#### RECORDS:
-- ==== Sys2Proof/Machine/Fetch.lean ====
section
/-! DEFINITION. Instruction fetch (R40 to R44, R53 to R59, R389): fetch lines, bundles, trailers; the loop forms, which
continue after a bundle they name by its address (R114, R117). -/

namespace Sys2Proof.Machine

open Sys2Proof

/-- A bundle header (R41). -/
structure BHdr where
  ncg  : Bool
  rep  : Nat
  sync : Nat
  wait : Bool
  safe : Bool
  live : Nat
  yld  : Bool
  opc  : Bool
  opp  : Nat
  low  : Nat
  deriving DecidableEq, Repr

/-- A column group: its header fields and the raw syllables by slot number (R42). -/
structure Group where
  col  : Nat
  stop : Bool
  tmpl : Nat
  low  : Nat
  syls : List (Nat × Nat)
  deriving DecidableEq, Repr

/-- A bundle as fetched: header, groups and length in bytes (R40). -/
structure Bundle where
  hdr    : BHdr
  groups : List Group
  len    : Nat
  deriving DecidableEq, Repr

/-- The fields of a header word (R41). -/
def bhdr (w : Nat) : BHdr :=
  ⟨w.testBit 31, fld w 30 23, fld w 22 19, w.testBit 18, w.testBit 17, fld w 16 11, w.testBit 10, w.testBit 9, fld w 8 6, fld w 5 0⟩

/-- The syllables of the present slots from slot `n` on, with the bytes left; none when bytes run out. -/
def takeSyls (tmpl : Nat) : Nat → Nat → List Byte → Option (List (Nat × Nat) × List Byte)
  | 0, _, bs => some ([], bs)
  | fuel + 1, n, bs =>
    if tmpl.testBit (7 - n) then
      let k := (slotOf n).width / 8
      if bs.length < k then none
      else match takeSyls tmpl fuel (n + 1) (bs.drop k) with
        | some (l, r) => some ((n, sylNat (bs.take k)) :: l, r)
        | none => none
    else takeSyls tmpl fuel (n + 1) bs

/-- Column groups up to the one with STOP, at most four (R40, R42). -/
def takeGroups : Nat → List Byte → Option (List Group × List Byte)
  | 0, bs => some ([], bs)
  | fuel + 1, bs =>
    if bs.length < 2 then none
    else
      let h := leNat (bs.take 2)
      match takeSyls (fld h 12 5) 8 0 (bs.drop 2) with
      | none => none
      | some (l, r) =>
        let g : Group := ⟨fld h 15 14, h.testBit 13, fld h 12 5, fld h 4 0, l⟩
        if g.stop then some ([g], r)
        else match takeGroups fuel r with
          | some (gs, r) => some (g :: gs, r)
          | none => none

/-- A bundle at the head of some bytes; none when it needs more of them. A header with a low bit set, as a trailer's mark
has, heads no groups (R56, R112). -/
def parseBundle (bs : List Byte) : Option Bundle :=
  if bs.length < 4 then none
  else
    let h := bhdr (leNat (bs.take 4))
    if h.ncg || h.low != 0 then some ⟨h, [], 4⟩
    else match takeGroups 4 (bs.drop 4) with
      | some (gs, r) => some ⟨h, gs, bs.length - r.length⟩
      | none => none

/-- The lines that the two halves of the loop buffer hold (R59). -/
def Bank.held (b : Bank) : List (BitVec 56 × List Byte) := b.lines ++ (b.other.map (·.lines)).getD []

/-- A 64-byte fetch line read from memory: its bytes, or the fault of its translation, or poison as cause 0 (R53, R54). -/
def State.readLine (s : State) (va : Nat) : Except WalkFault (List Byte) :=
  match s.translate .fetch false s.b.ctx va with
  | .error f => .error f
  | .ok l => if s.gPoison (Leaf.pa l va) then .error (.of 0) else .ok (s.seen (Leaf.pa l va) 64)

/-- One 64-byte fetch line of a bundle. A line that a half holds is used whole as it was expanded or whole from memory, which
one unspecified (R55); it stays usable where memory cannot be read any more (R389). -/
def State.fetchLine (s : State) (va : Nat) : Except WalkFault (List Byte) :=
  match s.b.held.find? fun e => e.1.toNat == va with
  | none => s.readLine va
  | some e => if s.pick 2 [55, va] = 0 then .ok e.2 else match s.readLine va with
    | .ok x => .ok x
    | .error _ => .ok e.2

/-- The bytes from an address on, through at most `n` lines, and the line whose fetch fails, with its fault. -/
def State.fetchFrom (s : State) : Nat → Nat → List Byte × Option (Nat × WalkFault)
  | 0, _ => ([], none)
  | n + 1, va =>
    let line := va / 64 * 64
    match s.fetchLine line with
    | .error f => ([], some (line, f))
    | .ok bs =>
      let r := s.fetchFrom n (line + 64)
      (bs.drop (va % 64) ++ r.1, r.2)

/-- The outcome of fetching a bundle. -/
inductive Fetched where
  /-- A fault of a line that the bundle needs, with the line's address (R54). -/
  | fault (line : Nat) (f : WalkFault)
  /-- The bundle touches four fetch lines (R47), or its bytes end. -/
  | illegal
  | ok (b : Bundle)
  deriving DecidableEq, Repr

/-- Reads the bundle at an address from at most `n` fetch lines (R53, R54). -/
def State.fetchIn (s : State) (n pc : Nat) : Fetched :=
  let r := s.fetchFrom n pc
  match parseBundle r.1 with
  | some b => .ok b
  | none => match r.2 with
    | some (l, f) => .fault l f
    | none => .illegal

/-- Fetches the bundle at an address (R53, R54). -/
def State.fetch (s : State) (pc : Nat) : Fetched := s.fetchIn 3 pc

/-- The trailer mark (R56). -/
def TMARK : Nat := 0x3F

/-- The fetch lines of some bytes from an address on that are read from memory, with their leaves: those that no half holds, and
those that are read again (R55). -/
def State.linesRead (s : State) (pc len : Nat) : List (Leaf × Nat) :=
  (((List.range 5).map fun i => pc / 64 * 64 + 64 * i).filter fun a =>
    decide (a < pc + len) && ((s.b.held.all fun e => e.1.toNat != a) || s.pick 2 [55, a] != 0)).filterMap fun a =>
      match s.translate .fetch false s.b.ctx a with
      | .ok l => some (l, a)
      | .error _ => none

/-- A fetch line waits for a token of its buckets, as any access does (R225, R329). -/
def State.fetchWaits (s : State) (pc len : Nat) : Bool := (s.linesRead pc len).any fun e => !(s.hasToken e.1 e.2)

/-- The lines of fetched bytes keep their translations and are charged (R225). -/
def State.fillLines (s : State) (pc len : Nat) : State :=
  (s.linesRead pc len).foldl (fun s e => (s.fillTlb e.1).charge e.1 e.2) s

/-- The segment that a trailer at an address names (R57, R58): none where no trailer can be read; a trailer that names no
segment, or that is malformed, stands for itself. One that extends beyond byte 4,096 of its segment is followed like another
(assumption log, entry 104). -/
def State.trailer (s : State) (a : BitVec 56) : Option (BitVec 56) :=
  let bs := (s.fetchFrom 2 a.toNat).1
  if bs.length ≥ 12 ∧ leNat (bs.take 4) = TMARK then
    let n := leNat ((bs.drop 4).take 8)
    some (if n.testBit 63 ∧ fld n 62 56 = 0 ∧ fld n 5 0 = 0 then .ofNat 56 n else a)
  else none

/-- The address that follows a bundle whose end is `a`: the next bundle there, or the segment that a trailer names (R57,
R58, R110). Where the bytes of a trailer cannot be read the address is `a` (assumption log, entry 85). -/
def State.follow (s : State) (a : BitVec 56) : BitVec 56 := (s.trailer a).getD a

/-- The fetch line that keeps a trailer at an address, if one stands there, from being read now. -/
def State.unreadLine (s : State) (a : BitVec 56) : Option (Nat × WalkFault) :=
  match s.fetchFrom 2 a.toNat with
  | (bs, some f) => if bs.length < 4 ∨ (bs.length < 12 ∧ leNat (bs.take 4) = TMARK) then some f else none
  | _ => none

/-- The bytes at an address cannot be fetched now. -/
def State.unread (s : State) (a : BitVec 56) : Bool := (s.unreadLine a).isSome

/-- The bundle that follows the bundle at an address (R114, R117), which may touch four lines (R40), and what is still to be
passed there because it cannot be fetched now: the bundle at `e` itself, or a trailer after it. Where `e` names a trailer or
a header with low bits set, so that no bundle stands there, 4 bytes are passed (assumption log, entry 104). -/
def State.afterBundle (s : State) (e : BitVec 56) : BitVec 56 × Option (BitVec 56 × Bool) :=
  match s.fetchIn 4 e.toNat with
  | .ok b =>
    let a := e + .ofNat 56 b.len
    (s.follow a, if s.unread a then some (a, false) else none)
  | _ => (e, some (e, true))

/-- The bundle continues at the bundle after the one at an address (R114, R117). -/
def State.goAfter (s : State) (e : BitVec 56) : State :=
  let r := s.afterBundle e
  (s.goto r.1).modB fun b => { b with owed := r.2 }

/-- LOOP with an immediate count (R114, R259). -/
def execLoopImm (c : Ctl) (cnt : BitVec 8) (fin : BitVec 11) (s : State) : Out :=
  .next (s.syl (.loopImm c cnt fin) c (s.loopCause fin (cnt.setWidth 64) false) fun s =>
    s.loop fin (cnt.setWidth 64) fun s => s.goAfter (s.b.loopEnd fin))

/-- LOOP with a count from a register (R114, R259, R260). -/
def execLoopReg (c : Ctl) (ra : BitVec 6) (fin : BitVec 11) (s : State) : Out :=
  .next (s.syl (.loopReg c ra fin) c (s.loopCause fin (s.rs ra.toNat) true) fun s =>
    s.loop fin (s.rs ra.toNat) fun s => s.goAfter (s.b.loopEnd fin))

/-- LOOPBRK closes n + 1 levels and continues after the outermost of them (R117). -/
def execLoopbrk (c : Ctl) (n : BitVec 3) (s : State) : Out :=
  .next (s.syl (.loopbrk c n) c (if n.toNat + 1 > s.b.depth then [s.illegal] else []) fun s =>
    let e := s.b.le.get 0 (s.b.depth - (n.toNat + 1))
    (s.modB (·.closeLoops (n.toNat + 1))).goAfter e)

/-- The fetch lines of the segment at an address, from there to its trailer or its limits, and the segment that the trailer
names (R57, R59): the last address of a bundle that has been expanded so far is `a`. -/
def State.segmentLines (s : State) : Nat → Nat → Nat → List Nat × Option (BitVec 56)
  | 0, _, _ => ([], none)
  | fuel + 1, line, a =>
    match s.fetch a with
    | .ok x =>
      let stop := decide (x.hdr.low = TMARK)
      let last := a + (if stop then 12 else x.len) - 1
      let new := (List.range (last / 64 + 1 - line / 64)).map fun i => line / 64 * 64 + 64 * i
      if stop then (new, (s.trailer (va56 a)).bind fun n => if n = va56 a then none else some n)
      else
        let r := s.segmentLines fuel ((last / 64 + 1) * 64) (a + x.len)
        (new ++ r.1, r.2)
    | _ => ([line / 64 * 64], none)

/-- The bundles from an address of a segment up to another; none when that is not a bundle of the same segment, or more
than 512 lie before it. -/
def State.bundlesTo (s : State) : Nat → Nat → Nat → Option Nat
  | 0, _, _ => none
  | fuel + 1, a, tgt =>
    if a = tgt then some 0
    else if a > tgt then none
    else match s.fetch a with
      | .ok x => if x.hdr.low = TMARK then none else (s.bundlesTo fuel (a + x.len) tgt).map (· + 1)
      | _ => none

/-- An address is a bundle within the limits of the half that was expanded from a bundle (R57, R59). -/
def State.inHalf (s : State) (start a : BitVec 56) (known : List (BitVec 56)) : Bool :=
  a == start || known.contains a ||
    (decide (start.toNat < a.toNat) && decide (a.toNat < start.toNat + 4096) &&
      match s.bundlesTo 513 start.toNat a.toNat with
      | some n => decide (n < 512)
      | none => false)

/-- The half that issue stands in (R57, R59): flow within a half stays in it; a transfer or a trailer leads to a bundle of the
same half, of the other half, or of neither, when the half that is left stays the other one and the limits of a new one are
counted from the target. A hint is used up with the half that it was for. -/
def State.enterHalf (s : State) : State :=
  let b := s.b
  let at_ (known : List (BitVec 56)) : List (BitVec 56) := if known.contains b.pc then known else b.pc :: known
  if b.pc = b.flowed then s
  else if s.inHalf b.seg b.pc b.known then s.modB fun b => { b with known := at_ b.known, flowed := b.pc }
  else
    let left : Option Half := some ⟨b.seg, b.known, b.lines⟩
    match b.other.filter fun o => s.inHalf o.start b.pc o.known with
    | some o => s.modB fun b => { b with
        seg := o.start, known := at_ o.known, lines := o.lines, other := left, flowed := b.pc, hint := none }
    | none => s.modB fun b => { b with seg := b.pc, known := [], lines := [], other := left, flowed := b.pc, hint := none }

/-- The lines of the two halves that lie before a line stay; from it on they are expanded afresh (R389). -/
def Bank.dropLines (b : Bank) (line : Nat) : Bank :=
  let keep (xs : List (BitVec 56 × List Byte)) : List (BitVec 56 × List Byte) := xs.filter fun e => decide (e.1.toNat < line)
  { b with lines := keep b.lines, other := b.other.map fun o => { o with lines := keep o.lines } }

/-- A line enters the half in issue, or the other half, which a new segment overwrites from its first bundle on (R59). -/
def Bank.expand (b : Bank) (next : Option (BitVec 56)) (line : BitVec 56 × List Byte) : Bank :=
  match next with
  | none => { b with lines := b.lines ++ [line] }
  | some n =>
    let o : Half := (b.other.filter (·.start == n)).getD ⟨n, [], []⟩
    { b with other := some { o with lines := o.lines ++ [line] } }

/-- SEGMENT_EXPAND: the prefetch engine reads the next line ahead, of the segment being entered into one half or of the one
that follows it into the other; it stops at a trailer's mark, and a line that it cannot read stops it and raises nothing
(R57, R59, R389). A bank that waits for a reply has nothing expanded. -/
def execSegmentExpand (bank : Nat) (s : State) : Out :=
  let s := s.focus bank
  let here := s.segmentLines 512 s.b.pc.toNat s.b.pc.toNat
  let next := (s.b.hint.orElse fun _ => here.2).filter (· != s.b.seg)
  let lacks (xs : List (BitVec 56 × List Byte)) (a : Nat) : Bool := xs.all fun e => e.1.toNat != a
  let todo : Option (Option (BitVec 56) × Nat) := match here.1.find? (lacks s.b.lines) with
    | some a => some (none, a)
    | none => next.bind fun n =>
      ((s.segmentLines 512 n.toNat n.toNat).1.find? (lacks (((s.b.other.filter (·.start == n)).map (·.lines)).getD []))).map (some n, ·)
  if s.b.halted.isSome then .next s
  else match todo with
    | none => .next s
    | some (n, a) => match s.readLine a, s.translate .fetch false s.b.ctx a with
      | .ok bs, .ok l =>
        if !(s.hasToken l a) then .next s else .next (((s.fillTlb l).charge l a).modB (·.expand n (va56 a, bs)))
      | _, _ => .next s

end Sys2Proof.Machine
end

#### YOUR INSTRUCTIONS:
Could you restate word for word the lines above from the one containing "a header with low" through the one containing "let a := e + .ofNat 56 b.len", both included, and nothing else?

#### YOUR SOLUTION:
a header with low bits set, so that no bundle stands there, 4 bytes are passed (assumption log, entry 104). -/
def State.afterBundle (s : State) (e : BitVec 56) : BitVec 56 × Option (BitVec 56 × Bool) :=
  match s.fetchIn 4 e.toNat with
  | .ok b =>
    let a := e + .ofNat 56 b.len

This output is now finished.